开发者

Scoring a string based on how English-like it is

I'm not sure how exactly to word this question, so here's an example:

string1 = "THEQUICKBROWNFOX" string2 = "KLJHQKJBKJBHJBJLSDFD"

I want a function that would score string1 higher than string2 and a million other gibberish strings. Note the lack of spaces, so this is a character-by-character function, not word-by-word.

In the 90s I wrote a trigram-scoring function in Delphi and populated it with trigrams from Huck Finn, and I'm considering porting the code to C or Python or kludging it into a stand-alone tool, but there开发者_StackOverflow must be more efficient ways by now. I'll be doing this millions of times, so speed is nice. I tried the Reverend.Thomas Beyse() python library and trained it with some all-caps-strings, but it seems to require spaces between words and thus returns a score of []. I found some Markov Chain libraries, but they also seemed to require spaces between words. Though from my understanding of them, I don't see why that should be the case...

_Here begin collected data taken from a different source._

-- ==== Sys2Proof/Laws/PerInstr.lean ====
section
/-! SUPPORT. A family of statements made per instruction: an operation of R77 is written as a command that
leads with its OPID, a wire format's row as wire bytes with no OPID. -/

namespace Sys2Proof.Laws.OpidLeads

/-- The transfer of an operation is a command whose first byte is its OPID (R77; log 2); that of a wire
format's row is wire bytes (log 3). -/
def Statement (i : Instr) : Prop :=
  match opid i with
  | some op => (encode i).channel = .command ∧ (encode i).bytes.head? = some op
  | none => ∃ f, (encode i).channel = .wire f

theorem bfDec (d : List Descriptor) (w : Word) : Statement (.bfDec d w) := ⟨rfl, rfl⟩
theorem bfEnc (d : List Descriptor) (v : Record) : Statement (.bfEnc d v) := ⟨rfl, rfl⟩
theorem hdrEnc (h : Header) : Statement (.hdrEnc h) := ⟨rfl, rfl⟩
theorem hdrDec (w : Word) : Statement (.hdrDec w) := ⟨rfl, rfl⟩
theorem trlEnc (t : Trailer) : Statement (.trlEnc t) := ⟨rfl, rfl⟩
theorem trlDec (w : Word) : Statement (.trlDec w) := ⟨rfl, rfl⟩
theorem cidEnc (c : ClassId) : Statement (.cidEnc c) := ⟨rfl, rfl⟩
theorem cidDec (b : Bytes) : Statement (.cidDec b) := ⟨rfl, rfl⟩
theorem tsEnc (ts : Nat) (tsi tsf : BitVec 2) : Statement (.tsEnc ts tsi tsf) := ⟨rfl, rfl⟩
theorem tsDec (sec : Option Word) (frac : Option (BitVec 64)) : Statement (.tsDec sec frac) := ⟨rfl, rfl⟩
theorem pktSize (p : Packet) : Statement (.pktSize p) := ⟨rfl, rfl⟩
theorem pktEnc (p : Packet) : Statement (.pktEnc p) := ⟨rfl, rfl⟩
theorem pktDec (b : Bytes) : Statement (.pktDec b) := ⟨rfl, rfl⟩
theorem pack12 (xs : Chunk) : Statement (.pack12 xs) := ⟨rfl, rfl⟩
theorem unpack12 (b : Bytes) : Statement (.unpack12 b) := ⟨rfl, rfl⟩
theorem accPush (c : Chunk) : Statement (.accPush c) := ⟨rfl, rfl⟩
theorem accEmit : Statement (.accEmit) := ⟨rfl, rfl⟩
theorem rlDue (l : Limiter) : Statement (.rlDue l) := ⟨rfl, rfl⟩
theorem rlMark (l : Limiter) : Statement (.rlMark l) := ⟨rfl, rfl⟩
theorem rlCall (l : Limiter) (op : WrappedOp l) : Statement (.rlCall l op) := ⟨rfl, rfl⟩
theorem mtrObs (n : Nat) : Statement (.mtrObs n) := ⟨rfl, rfl⟩
theorem tsBlock (k : BitVec 64) : Statement (.tsBlock k) := ⟨rfl, rfl⟩
theorem frameData (blk : Chunk) : Statement (.frameData blk) := ⟨rfl, rfl⟩
theorem ctxPayload : Statement (.ctxPayload) := ⟨rfl, rfl⟩
theorem frameCtx (tod : BitVec 96) : Statement (.frameCtx tod) := ⟨rfl, rfl⟩
theorem qTryPush (item : QueueItem) : Statement (.qTryPush item) := ⟨rfl, rfl⟩
theorem qPop (q : QueueId) : Statement (.qPop q) := ⟨rfl, rfl⟩
theorem start (tod : BitVec 96) : Statement (.start tod) := ⟨rfl, rfl⟩
theorem stop : Statement (.stop) := ⟨rfl, rfl⟩
theorem pLoad : Statement (.pLoad) := ⟨rfl, rfl⟩
theorem pEmit : Statement (.pEmit) := ⟨rfl, rfl⟩
theorem oFetch : Statement (.oFetch) := ⟨rfl, rfl⟩
theorem oSend : Statement (.oSend) := ⟨rfl, rfl⟩
theorem cEmit (tod : BitVec 96) : Statement (.cEmit tod) := ⟨rfl, rfl⟩
theorem cExit : Statement (.cExit) := ⟨rfl, rfl⟩
theorem tick (n : Nat) : Statement (.tick n) := ⟨rfl, rfl⟩
theorem srcPush (c : Chunk) : Statement (.srcPush c) := ⟨rfl, rfl⟩
theorem snkPop : Statement (.snkPop) := ⟨rfl, rfl⟩
theorem stageFault (g : Stage) : Statement (.stageFault g) := ⟨rfl, rfl⟩
theorem hostDec (b : Bytes) : Statement (.hostDec b) := ⟨rfl, rfl⟩
theorem reset : Statement (.reset) := ⟨rfl, rfl⟩
theorem pStop : Statement (.pStop) := ⟨rfl, rfl⟩
theorem oStop : Statement (.oStop) := ⟨rfl, rfl⟩
theorem cStop : Statement (.cStop) := ⟨rfl, rfl⟩
theorem cfgWrite (a : CfgAssign) : Statement (.cfgWrite a) := ⟨rfl, rfl⟩
theorem regRead (r : RegId) : Statement (.regRead r) := ⟨rfl, rfl⟩
theorem wordHeaderVita (h : Header) : Statement (.wordHeaderVita h) := ⟨_, rfl⟩
theorem wordHeaderListed (h : Header) : Statement (.wordHeaderListed h) := ⟨_, rfl⟩
theorem wordTrailerVita (enables indicators : BitVec 12) (contextEn : Bool) (contextCount : BitVec 7) : Statement (.wordTrailerVita enables indicators contextEn contextCount) := ⟨_, rfl⟩
theorem wordTrailerListed (enables indicators : BitVec 12) (contextEn : Bool) (contextCount : BitVec 7) : Statement (.wordTrailerListed enables indicators contextEn contextCount) := ⟨_, rfl⟩
theorem wordStreamId (sid : Word) : Statement (.wordStreamId sid) := ⟨_, rfl⟩
theorem wordClassId1 (oui : BitVec 24) : Statement (.wordClassId1 oui) := ⟨_, rfl⟩
theorem wordClassId2 (infoClass packetClass : BitVec 16) : Statement (.wordClassId2 infoClass packetClass) := ⟨_, rfl⟩
theorem wordTsInt (sec : Word) : Statement (.wordTsInt sec) := ⟨_, rfl⟩
theorem fieldTsFrac (frac : BitVec 64) : Statement (.fieldTsFrac frac) := ⟨_, rfl⟩
theorem fieldTriplet (first second : BitVec 12) : Statement (.fieldTriplet first second) := ⟨_, rfl⟩
theorem fieldCtxPayload (b : Bytes) : Statement (.fieldCtxPayload b) := ⟨_, rfl⟩
theorem pktPtData (p : WirePacket) : Statement (.pktPtData p) := ⟨_, rfl⟩
theorem pktPtDataWithId (p : WirePacket) : Statement (.pktPtDataWithId p) := ⟨_, rfl⟩
theorem pktPtExtData (p : WirePacket) : Statement (.pktPtExtData p) := ⟨_, rfl⟩
theorem pktPtExtDataWithId (p : WirePacket) : Statement (.pktPtExtDataWithId p) := ⟨_, rfl⟩
theorem pktPtContext (p : WirePacket) : Statement (.pktPtContext p) := ⟨_, rfl⟩
theorem pktPtExtContext (p : WirePacket) : Statement (.pktPtExtContext p) := ⟨_, rfl⟩
theorem pktUnnamed6 (p : WirePacket) : Statement (.pktUnnamed6 p) := ⟨_, rfl⟩
theorem pktUnnamed7 (p : WirePacket) : Statement (.pktUnnamed7 p) := ⟨_, rfl⟩
theorem pktUnnamed8 (p : WirePacket) : Statement (.pktUnnamed8 p) := ⟨_, rfl⟩
theorem pktUnnamed9 (p : WirePacket) : Statement (.pktUnnamed9 p) := ⟨_, rfl⟩
theorem pktUnnamed10 (p : WirePacket) : Statement (.pktUnnamed10 p) := ⟨_, rfl⟩
theorem pktUnnamed11 (p : WirePacket) : Statement (.pktUnnamed11 p) := ⟨_, rfl⟩
theorem pktUnnamed12 (p : WirePacket) : Statement (.pktUnnamed12 p) := ⟨_, rfl⟩
theorem pktUnnamed13 (p : WirePacket) : Statement (.pktUnnamed13 p) := ⟨_, rfl⟩
theorem pktUnnamed14 (p : WirePacket) : Statement (.pktUnnamed14 p) := ⟨_, rfl⟩
theorem pktUnnamed15 (p : WirePacket) : Statement (.pktUnnamed15 p) := ⟨_, rfl⟩

end Sys2Proof.Laws.OpidLeads
end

Anyway, I do a lot of cryptanalysis, so in the future scoring functions that use spaces and punctuation would be helpful, but right now I need just ALLCAPITALLETTERS.

Thanks for the help!


I would start with a simple probability model for how likely each letter is, given the previous (possibly-null, at start-of-word) letter. You could build this based on a dictionary file. You could then expand this to use 2 or 3 previous letters as context to condition the probabilities if the initial model is not good enough. Then multiply all the probabilities to get a score for the word, and possibly take the Nth root (where N is the length of the string) if you want to normalize the results so you can compare words of different lengths.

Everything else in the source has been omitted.